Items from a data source
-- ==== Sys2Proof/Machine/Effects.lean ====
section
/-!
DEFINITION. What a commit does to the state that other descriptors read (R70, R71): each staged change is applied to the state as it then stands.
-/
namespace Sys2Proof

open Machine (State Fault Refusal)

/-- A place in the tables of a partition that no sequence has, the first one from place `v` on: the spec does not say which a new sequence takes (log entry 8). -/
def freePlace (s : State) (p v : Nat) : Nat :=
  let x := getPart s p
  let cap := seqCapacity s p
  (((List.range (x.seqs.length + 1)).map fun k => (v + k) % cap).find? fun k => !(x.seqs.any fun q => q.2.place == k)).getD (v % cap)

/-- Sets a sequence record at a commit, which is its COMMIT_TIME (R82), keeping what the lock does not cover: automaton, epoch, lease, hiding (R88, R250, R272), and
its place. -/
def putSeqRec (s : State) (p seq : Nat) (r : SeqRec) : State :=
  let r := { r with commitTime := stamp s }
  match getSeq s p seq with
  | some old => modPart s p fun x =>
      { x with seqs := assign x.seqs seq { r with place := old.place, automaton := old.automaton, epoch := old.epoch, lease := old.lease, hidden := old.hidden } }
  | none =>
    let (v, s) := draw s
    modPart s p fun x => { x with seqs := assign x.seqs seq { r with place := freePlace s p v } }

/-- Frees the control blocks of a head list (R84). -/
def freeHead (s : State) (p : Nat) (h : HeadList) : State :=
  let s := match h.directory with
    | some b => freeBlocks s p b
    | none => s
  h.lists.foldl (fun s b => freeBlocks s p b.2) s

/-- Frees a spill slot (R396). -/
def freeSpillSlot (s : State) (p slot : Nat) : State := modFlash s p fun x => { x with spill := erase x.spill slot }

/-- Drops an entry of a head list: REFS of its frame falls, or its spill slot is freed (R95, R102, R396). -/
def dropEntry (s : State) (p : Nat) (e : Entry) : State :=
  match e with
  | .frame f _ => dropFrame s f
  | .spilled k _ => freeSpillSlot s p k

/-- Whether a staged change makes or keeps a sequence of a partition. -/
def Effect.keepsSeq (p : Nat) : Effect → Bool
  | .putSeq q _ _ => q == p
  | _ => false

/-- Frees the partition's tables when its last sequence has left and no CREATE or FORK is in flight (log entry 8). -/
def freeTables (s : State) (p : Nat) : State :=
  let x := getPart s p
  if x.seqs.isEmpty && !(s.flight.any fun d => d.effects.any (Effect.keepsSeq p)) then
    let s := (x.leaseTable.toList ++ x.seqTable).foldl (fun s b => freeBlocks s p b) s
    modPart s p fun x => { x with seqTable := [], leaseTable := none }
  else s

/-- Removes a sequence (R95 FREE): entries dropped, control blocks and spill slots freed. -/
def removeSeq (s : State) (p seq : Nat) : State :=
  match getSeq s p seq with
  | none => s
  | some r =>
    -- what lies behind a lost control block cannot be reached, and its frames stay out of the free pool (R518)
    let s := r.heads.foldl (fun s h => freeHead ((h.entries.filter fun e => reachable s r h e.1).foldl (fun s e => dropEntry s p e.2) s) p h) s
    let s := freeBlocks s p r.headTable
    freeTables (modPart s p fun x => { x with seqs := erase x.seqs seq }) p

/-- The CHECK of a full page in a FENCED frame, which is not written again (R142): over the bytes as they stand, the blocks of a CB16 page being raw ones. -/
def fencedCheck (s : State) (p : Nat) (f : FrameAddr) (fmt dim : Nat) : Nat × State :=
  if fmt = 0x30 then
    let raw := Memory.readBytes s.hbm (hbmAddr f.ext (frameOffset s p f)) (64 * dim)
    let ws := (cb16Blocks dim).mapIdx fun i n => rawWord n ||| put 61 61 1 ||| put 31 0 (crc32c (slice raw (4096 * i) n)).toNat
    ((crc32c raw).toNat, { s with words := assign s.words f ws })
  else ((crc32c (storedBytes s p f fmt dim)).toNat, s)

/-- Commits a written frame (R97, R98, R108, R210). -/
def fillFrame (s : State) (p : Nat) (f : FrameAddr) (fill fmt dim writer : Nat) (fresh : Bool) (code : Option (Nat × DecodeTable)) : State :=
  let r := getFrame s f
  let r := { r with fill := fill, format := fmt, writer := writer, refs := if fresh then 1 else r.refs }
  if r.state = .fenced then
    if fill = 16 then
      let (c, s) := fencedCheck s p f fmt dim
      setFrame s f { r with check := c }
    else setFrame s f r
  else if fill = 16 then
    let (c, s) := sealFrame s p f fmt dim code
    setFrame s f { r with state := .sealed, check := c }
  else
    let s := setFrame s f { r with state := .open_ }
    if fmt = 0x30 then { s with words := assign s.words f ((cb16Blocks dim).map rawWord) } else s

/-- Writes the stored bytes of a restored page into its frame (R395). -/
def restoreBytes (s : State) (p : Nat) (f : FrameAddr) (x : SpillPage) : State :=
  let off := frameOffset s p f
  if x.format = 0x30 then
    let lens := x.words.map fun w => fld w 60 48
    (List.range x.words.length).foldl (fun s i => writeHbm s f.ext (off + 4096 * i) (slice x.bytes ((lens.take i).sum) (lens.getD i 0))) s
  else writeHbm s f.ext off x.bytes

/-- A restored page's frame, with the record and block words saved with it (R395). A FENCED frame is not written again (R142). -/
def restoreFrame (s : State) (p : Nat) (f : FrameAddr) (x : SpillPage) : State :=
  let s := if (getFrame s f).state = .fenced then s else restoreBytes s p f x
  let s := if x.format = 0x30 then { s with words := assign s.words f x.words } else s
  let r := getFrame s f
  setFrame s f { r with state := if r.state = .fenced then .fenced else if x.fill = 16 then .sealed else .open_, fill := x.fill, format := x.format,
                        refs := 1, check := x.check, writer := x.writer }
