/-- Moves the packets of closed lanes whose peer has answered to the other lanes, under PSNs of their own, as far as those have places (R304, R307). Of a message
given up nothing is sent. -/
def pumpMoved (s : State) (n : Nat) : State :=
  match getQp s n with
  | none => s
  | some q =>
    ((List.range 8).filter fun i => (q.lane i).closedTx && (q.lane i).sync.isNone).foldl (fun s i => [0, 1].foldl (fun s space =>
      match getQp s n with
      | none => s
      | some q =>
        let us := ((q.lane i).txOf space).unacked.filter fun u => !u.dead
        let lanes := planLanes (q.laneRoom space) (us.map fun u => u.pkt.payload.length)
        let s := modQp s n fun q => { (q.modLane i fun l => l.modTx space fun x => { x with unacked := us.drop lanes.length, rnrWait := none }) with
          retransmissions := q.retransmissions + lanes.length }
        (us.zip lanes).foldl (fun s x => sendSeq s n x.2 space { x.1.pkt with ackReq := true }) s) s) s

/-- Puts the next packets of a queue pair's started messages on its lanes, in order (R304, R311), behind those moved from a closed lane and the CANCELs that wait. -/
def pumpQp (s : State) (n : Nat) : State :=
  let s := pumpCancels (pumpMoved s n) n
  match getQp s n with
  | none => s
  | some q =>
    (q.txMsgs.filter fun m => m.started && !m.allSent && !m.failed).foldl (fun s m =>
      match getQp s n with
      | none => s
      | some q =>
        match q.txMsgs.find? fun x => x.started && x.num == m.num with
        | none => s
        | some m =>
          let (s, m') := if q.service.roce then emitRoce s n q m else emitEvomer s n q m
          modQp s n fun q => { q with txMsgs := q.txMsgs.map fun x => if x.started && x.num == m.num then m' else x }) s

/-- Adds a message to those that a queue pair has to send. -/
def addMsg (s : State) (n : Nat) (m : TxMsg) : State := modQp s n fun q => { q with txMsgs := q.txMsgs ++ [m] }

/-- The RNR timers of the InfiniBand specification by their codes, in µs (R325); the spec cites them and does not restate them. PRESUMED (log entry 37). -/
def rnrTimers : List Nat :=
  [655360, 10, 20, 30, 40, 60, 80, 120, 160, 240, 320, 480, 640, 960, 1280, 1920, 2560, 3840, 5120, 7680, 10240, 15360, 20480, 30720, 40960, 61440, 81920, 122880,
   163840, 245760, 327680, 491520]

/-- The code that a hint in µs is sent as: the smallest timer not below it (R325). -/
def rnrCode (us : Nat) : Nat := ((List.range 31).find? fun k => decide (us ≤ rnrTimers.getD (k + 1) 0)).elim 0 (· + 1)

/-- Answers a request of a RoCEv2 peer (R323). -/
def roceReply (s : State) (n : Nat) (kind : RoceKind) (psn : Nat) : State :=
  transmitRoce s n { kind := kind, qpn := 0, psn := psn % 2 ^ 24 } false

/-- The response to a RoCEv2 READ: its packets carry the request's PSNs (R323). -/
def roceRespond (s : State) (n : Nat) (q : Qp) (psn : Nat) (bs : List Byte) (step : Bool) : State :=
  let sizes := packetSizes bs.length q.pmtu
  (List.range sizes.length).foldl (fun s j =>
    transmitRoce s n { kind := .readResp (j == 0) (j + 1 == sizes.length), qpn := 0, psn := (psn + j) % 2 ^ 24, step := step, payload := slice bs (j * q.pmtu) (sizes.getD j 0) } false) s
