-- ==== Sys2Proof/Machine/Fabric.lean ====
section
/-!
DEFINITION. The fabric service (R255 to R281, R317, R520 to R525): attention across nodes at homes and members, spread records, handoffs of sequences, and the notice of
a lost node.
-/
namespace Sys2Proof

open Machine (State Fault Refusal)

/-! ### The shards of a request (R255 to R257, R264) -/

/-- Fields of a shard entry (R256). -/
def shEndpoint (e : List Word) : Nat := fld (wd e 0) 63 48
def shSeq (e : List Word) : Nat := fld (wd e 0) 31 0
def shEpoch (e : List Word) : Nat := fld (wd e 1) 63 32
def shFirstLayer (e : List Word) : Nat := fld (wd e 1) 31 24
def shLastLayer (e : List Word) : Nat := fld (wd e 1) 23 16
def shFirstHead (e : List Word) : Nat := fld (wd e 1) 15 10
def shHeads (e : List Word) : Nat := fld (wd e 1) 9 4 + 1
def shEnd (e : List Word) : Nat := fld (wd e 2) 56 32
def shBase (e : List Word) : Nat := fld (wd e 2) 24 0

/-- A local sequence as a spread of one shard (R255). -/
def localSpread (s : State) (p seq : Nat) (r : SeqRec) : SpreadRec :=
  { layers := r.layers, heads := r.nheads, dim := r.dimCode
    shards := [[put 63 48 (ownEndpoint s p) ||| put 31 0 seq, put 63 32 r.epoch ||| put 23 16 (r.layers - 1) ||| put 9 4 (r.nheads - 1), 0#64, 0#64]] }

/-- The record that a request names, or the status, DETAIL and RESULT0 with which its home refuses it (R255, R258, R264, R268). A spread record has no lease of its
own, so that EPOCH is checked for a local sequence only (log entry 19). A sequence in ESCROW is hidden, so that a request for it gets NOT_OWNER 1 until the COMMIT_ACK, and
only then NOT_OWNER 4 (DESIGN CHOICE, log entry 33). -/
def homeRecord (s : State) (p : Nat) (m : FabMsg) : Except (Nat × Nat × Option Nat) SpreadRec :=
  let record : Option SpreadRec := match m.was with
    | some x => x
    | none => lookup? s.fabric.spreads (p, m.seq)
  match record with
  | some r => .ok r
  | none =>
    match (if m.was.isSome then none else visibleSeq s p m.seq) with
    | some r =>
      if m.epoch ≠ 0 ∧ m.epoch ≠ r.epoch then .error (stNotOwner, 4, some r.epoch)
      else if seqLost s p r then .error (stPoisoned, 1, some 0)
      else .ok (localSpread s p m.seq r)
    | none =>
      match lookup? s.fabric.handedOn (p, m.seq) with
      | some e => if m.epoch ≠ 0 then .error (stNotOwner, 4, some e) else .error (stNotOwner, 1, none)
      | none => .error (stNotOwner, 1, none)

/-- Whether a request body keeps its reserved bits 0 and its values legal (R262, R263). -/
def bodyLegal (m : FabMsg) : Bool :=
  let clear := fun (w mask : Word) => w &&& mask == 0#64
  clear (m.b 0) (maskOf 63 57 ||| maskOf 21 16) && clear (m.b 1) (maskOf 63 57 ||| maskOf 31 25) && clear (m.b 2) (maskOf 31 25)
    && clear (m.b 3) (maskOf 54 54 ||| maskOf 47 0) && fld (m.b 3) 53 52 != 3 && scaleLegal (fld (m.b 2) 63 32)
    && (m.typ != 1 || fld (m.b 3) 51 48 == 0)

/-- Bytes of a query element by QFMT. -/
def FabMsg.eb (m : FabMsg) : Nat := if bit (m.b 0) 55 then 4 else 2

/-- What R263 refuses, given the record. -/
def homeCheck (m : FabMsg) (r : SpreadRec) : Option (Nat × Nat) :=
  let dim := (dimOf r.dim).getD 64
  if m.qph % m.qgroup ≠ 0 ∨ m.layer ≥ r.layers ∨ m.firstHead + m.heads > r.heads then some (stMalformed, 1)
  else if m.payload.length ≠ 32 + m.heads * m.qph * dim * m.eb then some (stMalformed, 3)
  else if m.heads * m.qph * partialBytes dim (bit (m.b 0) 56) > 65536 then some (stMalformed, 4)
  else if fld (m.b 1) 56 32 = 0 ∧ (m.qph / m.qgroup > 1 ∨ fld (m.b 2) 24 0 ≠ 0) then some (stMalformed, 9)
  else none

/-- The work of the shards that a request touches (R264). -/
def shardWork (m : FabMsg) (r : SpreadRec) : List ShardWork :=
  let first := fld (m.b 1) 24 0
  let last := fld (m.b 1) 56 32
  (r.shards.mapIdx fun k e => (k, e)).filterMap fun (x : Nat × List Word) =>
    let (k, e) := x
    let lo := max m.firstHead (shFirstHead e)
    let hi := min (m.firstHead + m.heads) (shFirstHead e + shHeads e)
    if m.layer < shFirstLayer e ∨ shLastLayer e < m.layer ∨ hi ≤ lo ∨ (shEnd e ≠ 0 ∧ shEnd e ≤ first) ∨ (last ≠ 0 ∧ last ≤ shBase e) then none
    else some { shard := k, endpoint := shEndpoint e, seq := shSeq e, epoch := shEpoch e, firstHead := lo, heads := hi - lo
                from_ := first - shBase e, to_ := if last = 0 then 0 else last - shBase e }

Your instructions:
Please give the number of lines above that hold the word "maskOf", and only that number.

Answer to the problem:
2